В обороне уже сами энергетические затраты организма снижались, так как не было “атак, изнурительных маршей, перебежек и переползаний”28. Кухни находились рядом, и за время в обороне военнослужащие привыкали к регулярности и даже полновесности порций. Как правило, на передовой, под постоянным обстрелом противника, горячее питание доставляли в термосах, чаще всего один раз, ночью. В тылу или во время затишья в боях налаживалось двух- или трехразовое горячее питание, разумеется, если интендантские службы справлялись со своими обязанностями. Проверка, проведенная Военным советом Южного фронта в июне 1942 г. в 12-й и 18-й армиях, позволила установить: “Как правило, бойцы жалуются на недоброкачественность пищи, на жидкую и однообразную пищу, доставляемую им в остывшем состоянии”. В частях 37-й и 56-й армий питание также страдало однообразием, а “зелени во всех частях красноармейцы не получают”. В роте ПТР 1137-го стрелкового полка 339-й стрелковой дивизии “пьют вместо чая сырую воду с сахаром”. В 1171-м стрелковом полку той же 339-й дивизии “вместо хлеба получают сухари, хотя имеется полная возможность обеспечить хлебом”. В 689-м артиллерийском полку “изо дня в день кормят перловым и пшенным супом. Пищу готовят к 16 – 17 ч в тылу и приносят на позиции за 6 км в термосах к 19.30 остывшей и невкусной”29.

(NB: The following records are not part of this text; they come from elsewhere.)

/-- What the dependence of a head comes to (R304); while an access for it waits for a page the head is not ready (R451). -/
def State.headEval (s : State) (ctx qid : Nat) : State :=
  let s := s.takeHead ctx qid
  let q := s.queue ctx qid
  match q.head with
  | none => s
  | some slot =>
    let b := q.headBytes
    let go := fun (s : State) (dep : Bool) =>
      let ready := dep && s.rtabReach ctx b ≠ .later && !s.passBars ctx qid q.headNum && (!TaskRec.qbar b || q.running.all Prod.snd) && (!TaskRec.trigw b || s.prevTriggered ctx qid)
      s.modQueue ctx qid (fun q => { q with headReady := ready, readySince := if ready && !q.headReady && q.readySince = 0 then s.clock else q.readySince })
    if TaskRec.depc b = 0 then go s true
    else match s.engineReach ctx (TaskRec.depc b) 4 .read with
      | .ask va => (go s false).askPage ctx va 0
      | .later => go s false
      | .fail va => (s.dropFault ctx va).refuseHead ctx qid slot (s.slotAddr ctx q slot) b (some (va, 0))
      | .ok =>
        let d := s.vaBytes ctx (TaskRec.depc b) 4
        let s := s.markRange ctx (TaskRec.depc b) 4 .read
        if d.any MByte.pois then s.refuseHead ctx qid slot (s.slotAddr ctx q slot) b (some (TaskRec.depc b, 0))
        else go s (0 ≤ (BitVec.ofNat 32 (bytesNat d) - TaskRec.dept b).toInt)

/-- DEPENDENCE_REEVALUATION (R304): every head is evaluated; a head that has been chosen stays as it is. -/
def execDependenceReevaluation (s : State) : Res :=
  let s := s.allQueues.foldl (fun s q => s.advanceRelease q.1 q.2) s
  let s := s.allQueues.foldl (fun s q =>
    if s.chosen.any (fun c => c.1 = q.1 ∧ c.2.1 = q.2) then s else s.headEval q.1 q.2) s
  .next { s with lastDepEval := some s.clock }

/-! ### Selection (R305) -/

def Queue.base (q : Queue) : Nat := if q.render then 0 else TaskRec.pri q.headBytes
def Queue.eff (q : Queue) : Nat := min 3 (q.base + q.age)

/-- PRIORITY_AGING (R305): a ready head that has waited one more millisecond, until it is chosen. -/
def execPriorityAging (ctx qid : Nat) (s : State) : Res :=
  let q := s.queue ctx qid
  if q.head.isSome && q.headReady && !q.aborted && q.eff < 3 && q.readySince + (q.age + 1) * 1000 * Config.clocksPerUs ≤ s.clock
      && !(s.chosen.any (fun c => c.1 = ctx && c.2.1 = qid)) then
    .next (s.modQueue ctx qid (fun q => { q with age := q.age + 1 }))
  else .next s
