/-- PAGE_FAULT_SERVICED (R363, R370, R217, R451, R452): the page that an agent asked for is mapped, or its refusal stands until the agent
meets it. -/
def execPageFaultServiced (fault : Nat) (answer : PageAnswer) (s : State) : Res :=
  match s.faults.find? (fun f => f.id = fault ∧ f.answered = none ∧ f.migratingSince = none) with
  | none => .next s
  | some f =>
    let t := (s.servicePage f.ctx answer).2
    let ok := match t.walk f.ctx f.va with
      | .none _ => false
      | _ => true
    let fs : List PageFault :=
      if ok || f.access = 3 then t.faults.filter (fun g => g.id ≠ fault)
      else t.faults.map (fun (g : PageFault) => if g.id = fault then { g with answered := some false } else g)
    let t : State := { t with faults := fs }
    .next (if f.access = 3 then t.wakeFetches f.ctx (f.va / 65536) ok else t)

end Sys2Proof.Machine
end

В наступлении существовали объективные трудности для организации питания: на маршах походные кухни и обозы не успевали за продвигавшимися вперед войсками. Готовить еду “на ходу” было затруднительно, а ночью не разрешалось разжигать огонь. В результате бойцам раздавали сухой паек, что порой оказывалось предпочтительнее горячей еды, так как в этом случае сокращалась возможность воровства продуктов и, по словам фронтовиков, “все наше оставалось с нами”. Если перед атакой бойцы получали “неприкосновенный запас” (консервы, сухари, сало), то “нехитрая голодная солдатская мудрость учила: надо съесть все запасы до боя – а то убьет, и не попро-

________________________________________

буешь!”30. Но бывалые фронтовики, зная, что при брюшном ранении больше шансов выжить сохраняется при пустом желудке, перед боем стремились не наедаться и не пить.

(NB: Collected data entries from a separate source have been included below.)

/-- R187, R193, R288 to R291, R293, R295, R297, R186: the events of a request and of the L1. A request is performed at its home in the order in
which it stands there; the way of a line in its set is the model's choice (log 74). -/
def Obligations.MemoryEvents : Prop := ∀ s : State,
  (∀ k id o b accs, (s.wave k).op id = some o → o.done = false → o.kind = .store b accs → s.replied k id = true →
    exec (.storeAcknowledge k id) s = .next (s.setWave k ((s.wave k).finish id o.fail))) ∧
  (∀ k id o scope accs, (s.wave k).op id = some o → o.done = false → 2 ≤ scope →
    (o.kind = .release scope accs .waits → s.releaseReady k id scope = true →
      ∃ t, exec (.storeAcknowledge k id) s = .next t ∧ t.mem = s.mem ∧ t.teams = s.teams ∧
        (t.wave k).op id = some { o with kind := .release scope accs (.pushes t.nextId) } ∧ (t.wave k).rdcKept = [] ∧
        ∀ l ∈ (t.core k.core).l1, l.held = none → l.pline ∉ s.heldBackLines k → ∀ b ∈ l.bytes, b.2.dirty = true → (s.wave k).uid ∉ b.2.owners) ∧
    (∀ mark, o.kind = .release scope accs (.pushes mark) → s.pushing (s.wave k).uid mark (s.heldBackLines k) = false →
      ∃ t, exec (.storeAcknowledge k id) s = .next t ∧ t.mem = s.mem ∧ t.teams = s.teams ∧
        t.wave k = (s.wave k).setOp { o with kind := .release scope accs .sent }) ∧
    (o.kind = .release scope accs .sent → s.replied k id = true →
      exec (.storeAcknowledge k id) s = .next (s.setWave k ((s.wave k).finish id o.fail)))) ∧
  (∀ q, s.req q.id = some q → s.isFabric q.pline = false → s.homeFirst q = true → (∀ u ∈ s.upsets, u.pline ≠ q.pline) →
    ∃ t, exec (.l2Request q.id) s = .next t ∧ t.waves = s.waves ∧ t.cores = s.cores ∧
      (∃ x ∈ (t.die (s.homeDie q.pline)).l2, x.pline = q.pline) ∧
      (∀ byp nc, q.kind = .read byp nc → t.mem = s.mem ∧
        ∃ r ∈ t.net, r.id = q.id ∧ r.performed = true ∧ r.reply = some (s.homeBytes q.pline 128)) ∧
      (∀ bs low, q.kind = .write bs low → t.mem = (nibbleBytes low s.homeByte bs).foldl (fun m b => cellSet m b.1 b.2.val) s.mem ∧
        (∃ x ∈ (t.die (s.homeDie q.pline)).l2, x.pline = q.pline ∧
          ∀ b ∈ bs, lineAddr b.1 = q.pline → x.dirty.getLsbD (b.1 - q.pline) = true) ∧
        ∃ r ∈ t.net, r.id = q.id ∧ r.performed = true) ∧
      (∀ aop ret a, q.kind = .atomic aop ret [a] →
        t.mem = ((a.bytes.map ByteAcc.pa).zip (atomBytes aop (a.bytes.map (fun b => s.homeByte b.pa)) a.data)).foldl
          (fun m b => cellSet m b.1 b.2.val) s.mem ∧
        ∃ r ∈ t.net, r.id = q.id ∧ r.performed = true ∧ r.kind = .atomic aop ret [a.took (a.bytes.map (fun b => s.homeByte b.pa))])) ∧
  (∀ q u byp nc l, s.req q.id = some q → s.isFabric q.pline = false → s.homeFirst q = true →
    q.kind = .read byp nc → s.upsets = [u] → u.rdc = false → u.die = s.homeDie q.pline → u.pline = q.pline →
    (s.die u.die).l2.find? (fun x => x.pline = q.pline) = some l →
    ∃ t, exec (.l2Request q.id) s = .next t ∧ t.upsets = [] ∧ t.mem = s.mem ∧ t.waves = s.waves ∧
      (u.hard = false → t.poisoned = s.poisoned ∧ (t.die u.die).counters.l2ce = satInc (s.die u.die).counters.l2ce ∧
        ((∃ e ∈ (s.die u.die).wayErrs, e.1 = .ofL2 q.pline ∧ e.2.1 = l.way ∧ s.clock ≤ e.2.2 + 5400000000000) →
          (∃ r ∈ t.log, r.kind = 0x0004 ∧ r.seq = s.logSeq ∧ r.body.head? = some 3) ∧
          (l.way < 16 → (s.die u.die).retiredWays (.ofL2 q.pline) = 0 →
            ((t.die u.die).retiredWays (.ofL2 q.pline)).getLsbD l.way = true ∧
            (t.die u.die).counters.wayret = satInc (s.die u.die).counters.wayret))) ∧
      (u.hard = true → (t.die u.die).counters.l2ue = satInc (s.die u.die).counters.l2ue ∧
        (∃ r ∈ t.log, r.kind = 0x0003 ∧ r.seq = s.logSeq ∧ r.body.head? = some 8) ∧
        ∀ i, i < 4 → l.dirty.extractLsb' (32 * i) 32 ≠ 0 → q.pline / 32 + i ∈ t.poisoned)) ∧
  (∀ q c, s.req q.id = some q → q.spot = .there → q.leg = .toSlice → q.kind = .read false false →
    (s.die (dieOf q.core)).copy q.pline = some c → (∀ u ∈ s.upsets, u.pline ≠ q.pline) →
    ∃ t, execRequestStep q.id s = .next t ∧ t.mem = s.mem ∧ t.waves = s.waves ∧
      ∃ r ∈ t.net, r.id = q.id ∧ r.performed = true ∧ r.leg = .backHere ∧ r.reply = some c.bytes) ∧
  (∀ q bs, s.req q.id = some q → q.by_.isSlice = true → q.home = true → q.dead = false → q.noInstall = false → q.reply = some bs →
    s.pendingWrites (dieOf q.core) q.pline = [] → q.epoch = (s.die (dieOf q.core)).epoch →
    ∃ t way, exec (.rdcFill q.id) s = .next t ∧ t.mem = s.mem ∧ t.waves = s.waves ∧
      (t.die (dieOf q.core)).copy q.pline = some ⟨q.pline, q.epoch, way, bs, q.stamp, [], []⟩ ∧
      ∀ r ∈ s.waitingFor q, r.id ≠ q.id → ∃ r' ∈ t.net, r'.id = r.id ∧ r'.performed = true ∧ r'.reply = some bs) ∧
  (∀ core ctx vline l, (s.core core).l1.find? (fun l => l.ctx = ctx ∧ l.vline = vline) = some l → l.held = none →
    ∃ t, exec (.l1Eviction core ctx vline) s = .next t ∧ l ∉ (t.core core).l1 ∧ t.waves = s.waves ∧ t.mem = s.mem ∧
      (l.dirtyBytes ≠ [] → ∃ r ∈ t.net, r.core = core ∧ r.pline = l.pline ∧ r.kind = .write l.dirtyBytes [])) ∧
  (∀ q, s.req q.id = some q → q.dead = false → q.tag < 1024 → q.born + s.timeoutOf q ≤ s.clock →
    ∃ t, exec (.requestTimeout q.id) s = .next t ∧ t.mem = s.mem ∧ t.tagGen q.core q.by_ q.tag = s.tagGen q.core q.by_ q.tag + 1 ∧
      (∃ r ∈ t.log, r.kind = 0x0005 ∧ r.seq = s.logSeq ∧ r.body = [BitVec.ofNat 32 q.pline, BitVec.ofNat 32 (q.pline / 2 ^ 32), BitVec.ofNat 32 q.tag, q.gen.setWidth 32]) ∧
      ∀ o d w sg h acq accs, (s.wave q.key).op q.op = some o → o.fail = none → q.owners = [] → q.sharers = [] → o.kind = .load d w sg h acq none accs →
        (t.wave q.key).op q.op = some { o with fail := some ⟨0x0C, lanesOnLine accs q.vline,
          BitVec.ofNat 64 (laneAddr accs (lanesOnLine accs q.vline) % 2 ^ 56), o.pc, o.cls = .ld⟩ }) ∧
  (∀ q, s.req q.id = some q → q.dead = true → q.home = true →
    let d := dieOf q.core
    exec (.staleReplyDrop q.id d) s = .next (({ s with net := s.net.filter (fun r => r.id ≠ q.id) }).setDie d
      { s.die d with counters := { (s.die d).counters with stalereply := satInc (s.die d).counters.stalereply } })) ∧
  (∀ q r p, s.req q.id = some q → (q.spot = .input r p ∨ q.spot = .slot r p) → q.injected + 75000 < s.clock →
    ∃ t, exec (.packetAgeDiscard q.id (r / 16)) s = .next t ∧ t.mem = s.mem ∧ t.waves = s.waves ∧ (∀ x ∈ t.net, x.id = q.id → x.spot = .lost) ∧
      (t.die (r / 16)).counters.stalereply = (if q.cls = 1 then satInc (s.die (r / 16)).counters.stalereply else (s.die (r / 16)).counters.stalereply))

/-! ### Scratchpad -/

/-- R189, R190, R192, R268, R269: scratchpad loads, stores and atomics whose every lane reaches its place, and remote scratchpad stores. -/
def Obligations.ScratchpadAccesses : Prop := ∀ s : State,
  (∀ (f : VI) (i : Instr) (n : Nat), ((i = .ldsw f ∧ n = 1) ∨ (i = .ldsd f ∧ n = 2) ∨ (i = .ldsq f ∧ n = 4)) →
    s.begins (vname f.a) 4 → s.spReaches f.a f.imm.toNat (4 * n) false →
    ∃ rows granted, exec i s = .next (s.setWave s.sel.key { s.moved with rows := rows, granted := granted }) ∧
      s.cur.takes { s.moved with rows := rows, granted := granted } s.sel.mask f.d n
        (fun j l => s.curTeam.spWord (s.cur.spAddr f.a f.imm.toNat l + 4 * j))
        (fun j l => s.curTeam.wordPois (s.cur.spAddr f.a f.imm.toNat l + 4 * j))) ∧
  (∀ (f : VI) (i : Instr) (n : Nat), ((i = .stsw f ∧ n = 1) ∨ (i = .stsd f ∧ n = 2) ∨ (i = .stsq f ∧ n = 4)) →
    s.begins (vname f.a ++ vnames f.d n) 0 → s.spReaches f.a f.imm.toNat (4 * n) true → Memory.wf s.curTeam.sp →
    ∃ sp spPois, exec i s = .next ((s.setTeam s.cur.team { s.curTeam with sp := sp, spPois := spPois }).setWave s.sel.key s.moved) ∧
      (∀ a, cellGet sp a = match assocGet (s.spWrites f.a f.d f.imm.toNat (4 * n)).reverse a with
        | some m => m.val
        | none => cellGet s.curTeam.sp a) ∧
      (∀ w, spPois.contains w = match assocGet (s.spWrites f.a f.d f.imm.toNat (4 * n)).reverse (4 * w) with
        | some m => m.pois
        | none => s.curTeam.spPois.contains w)) ∧
  (∀ f : VSA,
    let n := atomWidth f.aop
    let place := s.cur.spAddr f.a (4 * f.imm.toNat)
    s.begins (vname f.a ++ vnames f.d (atomRegs f.aop)) 2 → s.spReaches f.a (4 * f.imm.toNat) n true →
    ∃ (at_ : Nat → Team) (rows : List (Nat × Row)) (granted : Nat), at_ 0 = s.curTeam ∧
      (∀ i : Fin 32, at_ (i.val + 1) = if s.sel.mask.getLsbD i.val then
        (at_ i.val).putBytes (place i) (atomBytes f.aop ((at_ i.val).spBytes (place i) n) (s.cur.storeBytes f.d (4 * atomRegs f.aop) i)) else at_ i.val) ∧
      exec (.atoms f) s = .next ((s.setTeam s.cur.team (at_ 32)).setWave s.sel.key { s.moved with rows := rows, granted := granted }) ∧
      (f.nr = true → rows = s.cur.rows) ∧
      (f.nr = false → s.cur.takes { s.moved with rows := rows, granted := granted } s.sel.mask f.d (n / 4)
        (fun j i => leWord (((((at_ i.val).spBytes (place i) n).drop (4 * j)).take 4).map MByte.val))
        (fun j i => ((((at_ i.val).spBytes (place i) n).drop (4 * j)).take 4).any MByte.pois ||
          (s.cur.storeBytes f.d (4 * atomRegs f.aop) i).any MByte.pois))) ∧
  (∀ f : VI, s.begins (vname f.a ++ vname f.d) 0 → s.regionOpen s.cur.team = false → s.sel.mask &&& s.cur.vsrcPois f.a = 0 →
    let ad := s.cur.spAddr f.a f.imm.toNat
    (∀ i : Fin 32, s.sel.mask.getLsbD i.val = true → ad i / 2 ^ 22 = 0 ∧ ad i / 2 ^ 19 % 2 = 0 ∧ ad i % 4 = 0 ∧
      ∃ m, s.memberTeam s.curTeam.crew (ad i / 2 ^ 20 % 4) = some m ∧ ad i % 2 ^ 19 + 4 ≤ (s.team m).spSize ∧
        (m, ad i % 2 ^ 19 / 16) ∉ (s.core s.sel.key.core).armedMap) →
    exec (.stsr f) s = .next (({ s with nextId := s.nextId + 1 }).setWave s.sel.key { s.moved with
      ops := s.cur.ops ++ [(⟨s.nextId, .rs, s.sel.pc, s.sel.mask, .stsr ((maskLanes s.sel.mask).map (fun i =>
        ⟨(s.memberTeam s.curTeam.crew (ad i / 2 ^ 20 % 4)).getD 0, ad i % 2 ^ 19, s.cur.vsrc f.d 0 i, (s.cur.vsrcPois f.d).getLsbD i.val,
          false⟩)), false, none, s.clock⟩ : Op)] })) ∧
  (∀ (k : WaveKey) (id : Nat) (o : Op) (tm off : Nat) (v : Word) (p void : Bool), (s.wave k).op id = some o → o.kind = .stsr [⟨tm, off, v, p, void⟩] →
    o.done = false → (∀ x ∈ (s.wave k).ops, x.cls = .rs → x.id < id → x.done = true) →
    (void = false → (assocGet s.teams tm).isSome → exec (.stsrPerform k id) s =
      .next ((s.setTeam tm ((s.team tm).putWord off v p)).setWave k ((s.wave k).finish id none)).freeKept) ∧
    ((void = true ∨ assocGet s.teams tm = none) → exec (.stsrPerform k id) s = .next (s.setWave k ((s.wave k).finish id none)).freeKept))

Участники войны отмечают и различия в снабжении отдельных категорий военнослужащих, и прежде всего вспоминают о дополнительном офицерском пайке. Востоковед И. М. Дьяконов, служивший переводчиком в политуправлении Карельского фронта называл “замечательный” состав этого пайка: “К Новому году я получил два кубика в петлицы и стал получать офицерский дополнительный паек. В нем был, во-первых, табак, который я выменивал: сам я не курил. Затем, были хорошие консервы (тресковая печень в масле) и сливочное масло, которое я перетапливал: паек должен был превратиться в посылку для моих ленинградцев”31.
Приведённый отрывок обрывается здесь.